------ MATERIALS PROVIDED

-- ==== Sys2Proof/Machine/Ingest.lean ====
section
/-!
DEFINITION. Machine/Ingest.lean: cameras, line assembly, Flat-field, plane rings, halos and the Stamp (09 R257–R269, R280; 01 R23–R28),
and the Hub's side of the array (06 R176, R177).
-/
namespace Sys2Proof.Machine

/-! ## Cameras (R257–R262) -/

/-- A camera's state. -/
def State.cam (s : State) (c : Nat) : CamSt := nth CamSt.init s.ing.cams c
/-- Replace a camera's state. -/
def State.setCam (s : State) (c : Nat) (x : CamSt) : State := s.mapIng fun g => { g with cams := setNth g.cams c x }
/-- Does a camera run from a device trigger? (R261) -/
def State.camTriggered (s : State) (c : Nat) : Bool := decide (s.fget (F.ING_CAM_POS_trig c) < 8)
/-- Does a replay job run? (R328) -/
def State.replayJob (s : State) : Bool := s.job.running && s.job.replay

/-- Lines of the image a camera has in hand or expects next; a refused one has the lines its header gave (R259). -/
def State.imgLines (s : State) (c : Nat) : Nat :=
  if s.fbit (F.ING_CAM_CFG_frame c) || (s.cam c).refused then Nat.max (s.cam c).ySize 1 else 1

/-- A camera delivers its line in hand, the pixels that have not come missing; the last line of an image ends it, and the image answers
one trigger (R261, R262, R271). -/
def State.deliverLine (s : State) (c : Nat) : State :=
  let x := s.cam c
  let y := x.frameLine
  let px := if x.busy then x.cur else List.replicate (s.camWidth c) none
  let (pos, time, job) := match x.trig with
    | (p, t, j) :: _ => ((p + y * s.fget F.STP_STAMP_CFG_frm_step) % 2 ^ 48, t, j)
    | [] => (s.lin.pos, s.trl.time, s.ing.jobs)
  let x : CamSt := { x with cur := [], busy := false, lines := x.lines ++ [(⟨px, pos, time, job⟩ : CamLine)] }
  s.setCam c (if s.imgLines c ≤ y + 1 then { x with trig := x.trig.drop 1, frameLine := 0, refused := false } else { x with frameLine := y + 1 })

/-- Deliver `n` lines. -/
def State.deliverN (s : State) (c : Nat) : Nat → State
  | 0 => s
  | n + 1 => (s.deliverLine c).deliverN c n

/-- Deliver what is left of an image (R261). -/
def State.deliverRest (s : State) (c : Nat) : State := s.deliverN c (s.imgLines c - (s.cam c).frameLine)

/-- Put pixels into a line from an index. -/
def putPx : List (Option Nat) → Nat → List Nat → List (Option Nat)
  | l, _, [] => l
  | l, i, p :: ps => putPx (setNth l i (some p)) (i + 1) ps

/-- Does an image header pass its checks? (R259) -/
def State.headerOk (s : State) (p : StreamPkt) : Bool :=
  p.xSize == s.camWidth p.cam && p.fmt == s.fget (F.ING_CAM_CFG_fmt p.cam) && decide (p.fmt < 3) &&
    (p.ySize == 1 || (s.fbit (F.ING_CAM_CFG_frame p.cam) && decide (1 ≤ p.ySize) && decide (p.ySize ≤ 1024)))

/-- Images and lines that come to an end because a line of a later one starts (R261). -/
def State.skipTo (s : State) (c ahead line : Nat) : State :=
  let s := (List.range ahead).foldl (fun s _ => s.deliverRest c) s
  s.deliverN c (line - (s.cam c).frameLine)

/-- STREAM_PACKET (R257, R259, R261, R262, R328): a packet of line `line` of the image `ahead` places after the oldest that the camera has
not delivered whole. A packet with a bad header refuses its image, whose pixels are then missing; a Y size above 1,024 counts as one line.
(DESIGN CHOICE, log 161; DESIGN CHOICE, log 164; DESIGN CHOICE, log 172) -/
def streamPacketEff (s : State) (p : StreamPkt) : State :=
  let c := p.cam.val
  if !s.camOn c || !p.supported then s.fcount F.ING_CRC_CNT_count 1
  else if s.replayJob then s.fcount F.ING_DISC_CNT_count 1
  else if !p.crcOk then (s.note 0x0202).fcount F.ING_CRC_CNT_count 1
  else
    let ok := s.headerOk p
    let s := if ok then s else s.note 0x0203
    let links := (List.range (s.fget (F.ING_CAM_CFG_links c))).map (· + s.fget (F.ING_CAM_CFG_link_first c))
    let locked := links.all fun l => bitN (s.fget F.ING_LINK_STATUS_lock) l
    if (s.cam c).lost && !(locked && p.start) then s
    else
      let s := s.skipTo c p.ahead 0
      let s := s.setCam c { s.cam c with ySize := if p.ySize ≤ 1024 then p.ySize else 1, refused := (s.cam c).refused || !ok }
      let line := Nat.min p.line (s.imgLines c - 1)
      if line < (s.cam c).frameLine then s
      else
        let s := s.skipTo c 0 line
        let x := s.cam c
        let cur := if x.busy && !x.refused then x.cur else List.replicate (s.camWidth c) none
        let cur := if x.refused then cur else putPx cur p.first p.px
        let s := s.setCam c { x with lost := false, busy := true, cur := cur }
        if cur.all Option.isSome then s.deliverLine c else s

/-- STREAM_PACKET. -/
def execStreamPacket (p : StreamPkt) (s : State) : Host.Outcome State Fault Refusal := .next (streamPacketEff s p)

/-- LINE_TIMEOUT (R261, R262): what a trigger asked of a camera has not come within timeout_us, or, when no device trigger paces it, its
line has not within timeout_us of the first camera that completed the line; what it lacks is missing. -/
def lineTimeoutEff (s : State) (c : Nat) : State :=
  let x := s.cam c
  let others := s.cams.any fun d => d != c && !(s.cam d).lines.isEmpty
  if !s.camOn c then s
  else if s.camTriggered c then (if x.trig.isEmpty then s else s.deliverRest c)
  else if others && x.lines.isEmpty then s.deliverLine c
  else s

/-- LINE_TIMEOUT. -/
def execLineTimeout (c : Fin 4) (s : State) : Host.Outcome State Fault Refusal := .next (lineTimeoutEff s c)

/-- The cameras a downlink belongs to. -/
def State.camsOfLink (s : State) (l : Nat) : List Nat :=
  s.cams.filter fun c => decide (s.fget (F.ING_CAM_CFG_link_first c) ≤ l) &&
    decide (l < s.fget (F.ING_CAM_CFG_link_first c) + s.fget (F.ING_CAM_CFG_links c))
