/-- The lanes that the blocks of a Terrace drive: Row, 32 · block + lane, and the local track (Table 7.9, words 32–63). -/
def State.lcDriven (s : State) (t : Nat) : List (Nat × Nat × Nat) :=
  s.words.filterMap fun x =>
    let u := keyUnit x.1
    let i := keyIdx x.1 % 0x3000 - 8192
    let w := x.2 ^^^ halfOf (s.residue (2 ^ 42 + x.1 / 2)) x.1
    if keySpace x.1 == 4 && u / 9 == t && keyIdx x.1 / 0x3000 == s.activeV && decide (8192 ≤ keyIdx x.1 % 0x3000) && decide (32 ≤ i % 64) &&
        bitW w 5 then
      some (u % 9, 32 * (i / 64) + i % 32, bitsW w 0 5)
    else none
/-- What the driven lanes take from the nets as they stand; none where a loop leaves it undetermined. -/
def State.lcRound (s : State) (t : Nat) (mesh : LogicNets) : List (Nat × Nat × Option Bool) :=
  let m : LcIn := ⟨s.lcNets t, mesh⟩
  (s.lcDriven t).map fun (r, l, w) =>
    (r, l, s.lcTrack (9 * t + r) (l / 32) m (s.lcOuts (9 * t + r) (l / 32) (s.lcRow t r) m 33) w)
/-- A lane of a Row takes a value. -/
def State.setLane (s : State) (t r l : Nat) (b : Bool) : State :=
  let x := s.lcRow t r
  s.setLcRow t r { x with nets := { x.nets with drv := sset zeroF x.nets.drv l b } }
/-- The lanes of a Terrace settle: round after round until none changes; 577 rounds settle every path without a loop. -/
def State.lcRounds (s : State) (t : Nat) (mesh : LogicNets) : Nat → State
  | 0 => s
  | n + 1 =>
    let s' := (s.lcRound t mesh).foldl (fun s (r, l, v) => match v with | some b => s.setLane t r l b | none => s) s
    if s'.lcRows = s.lcRows then s else s'.lcRounds t mesh n
/-- The nets of a Terrace as its cells drive them; a lane that a loop leaves undetermined takes an open value.
(DESIGN CHOICE, log 76) -/
def State.lcSettle (s : State) (t : Nat) (mesh : LogicNets) : State :=
  let s := s.lcRounds t mesh 577
  (s.lcRound t mesh).foldl (fun s (r, l, v) =>
    if v = some (sget zeroF (s.lcRow t r).nets.drv l) then s
    else let (b, s) := s.freshBelow 2; s.setLane t r l (b == 1)) s

/-- What the cells of a Row see at an edge of tree `g`: the nets of before the edge, which reaches the Rows of its Terrace at once; the Row's
count of edges tells whether it has already reached another (R198, R200). A Row that has missed edges goes on from this one.
(DESIGN CHOICE, log 75) -/
def State.lcWave (s : State) (t g row : Nat) (mesh : LogicNets) : LcIn × State :=
  let w := nth (0, []) s.arr.lcWaves (4 * t + g)
  if nth 0 (s.lcRow t row).edges g = w.1 then
    let s := s.lcSettle t mesh
    (⟨s.lcNets t, mesh⟩, s.mapArr fun a => { a with lcWaves := setNth a.lcWaves (4 * t + g) (w.1 + 1, s.lcNets t) })
  else (⟨w.2, mesh⟩, s)

/-- The segment registers and the crossbar of a Row at an edge of the fastest tree. -/
def State.lcClock (s : State) (t row : Nat) (m : LcIn) (x : LcNets) : LcNets :=
  { x with seg := (List.range 256).foldl (fun q i => sset zeroF q i (s.segBit t m (256 * row + i))) x.seg
           xbar := (List.range 256).foldl (fun q i => sset zeroF q i (s.xbarBit t row m i)) x.xbar }

/-- A bit that a Row's lane `d` drives, or `other`. -/
def State.laneBit (s : State) (t row d : Nat) (other : Bool) : Bool :=
  if d < 2048 then s.netBit t (s.lcNets t) (2048 * row + d) other else other
/-- The flit of a port event: each bit is that of the lane wired to it.
(DEDUCED, log 20; DESIGN CHOICE, log 75) -/
def State.portFlit (s : State) (t row : Nat) (f : LogicFlit) : Flit :=
  let bit (i : Nat) (b : Bool) : Bool := s.laneBit t row (Config.portFrom (512 * f.port + i)) b
  { data := BitVec.ofNat 256 (packI 1 ((List.range 256).map fun i => if bit i (f.data.getLsbD i) then 1 else 0)), poison := bit 256 f.poison,
    tag := packI 1 ((List.range 4).map fun i => if bit (257 + i) (f.tag.getLsbD i) then 1 else 0), last := bit 261 f.last,
    evLine := bit 262 f.evLine, evBand := bit 263 f.evBand, smk := bit 264 f.smk }
/-- The marker lanes a Row drives to 1; a lane wired to a lane of the Row that is not driven reads 0 (R275).
(DESIGN CHOICE, log 75) -/
def State.markLanes (s : State) (t row : Nat) (marks : BitVec 16) : Nat :=
  packI 1 ((List.range 16).map fun i =>
    let d := Config.markFrom i
    if s.laneBit t row d (decide (2048 ≤ d) && marks.getLsbD i) then 1 else 0)

/-- The oldest flit at port `j` is taken; its route ended with the Row crossbar, and its entry's credit returns (R136, R146, R199). -/
def lcTake (s : State) (t : Fin 4) (row : Fin 9) (j : Fin 11) : State :=
  let x := s.lcRow t row
  match x.inq.find? fun e => e.1 == j.val with
  | some (_, e) =>
    if s.arrayRuns && decide (e.arr < s.arr.runAc) then
      (s.setLcRow t row { x with inq := eraseFirst (fun y => y.1 == j.val) x.inq }).freeEntry (.logic t row j) e.circ s.arr.runAc
    else s
  | none => s

/-- Logic cells put a flit at port `j` in ac `a`: it enters the crossbar then, or in the ac after the one before it (R136). -/
def lcPut (a : Nat) (q : List (Nat × OutEntry)) (j : Nat) (f : Flit) : List (Nat × OutEntry) :=
  let due := ((q.filter fun e => e.1 == j).map fun e => e.2.due + 1).foldl Nat.max a
  q ++ [(j, { due := due, flit := f, bound := none, logged := false })]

------------

Copy the lines above exactly, beginning at the line that has "s.setCam c (if" and stopping after the line that has "def State.headerOk (s", and omit the rest.

  s.setCam c (if s.imgLines c ≤ y + 1 then { x with trig := x.trig.drop 1, frameLine := 0, refused := false } else { x with frameLine := y + 1 })

/-- Deliver `n` lines. -/
def State.deliverN (s : State) (c : Nat) : Nat → State
  | 0 => s
  | n + 1 => (s.deliverLine c).deliverN c n

/-- Deliver what is left of an image (R261). -/
def State.deliverRest (s : State) (c : Nat) : State := s.deliverN c (s.imgLines c - (s.cam c).frameLine)

/-- Put pixels into a line from an index. -/
def putPx : List (Option Nat) → Nat → List Nat → List (Option Nat)
  | l, _, [] => l
  | l, i, p :: ps => putPx (setNth l i (some p)) (i + 1) ps

/-- Does an image header pass its checks? (R259) -/
def State.headerOk (s : State) (p : StreamPkt) : Bool :=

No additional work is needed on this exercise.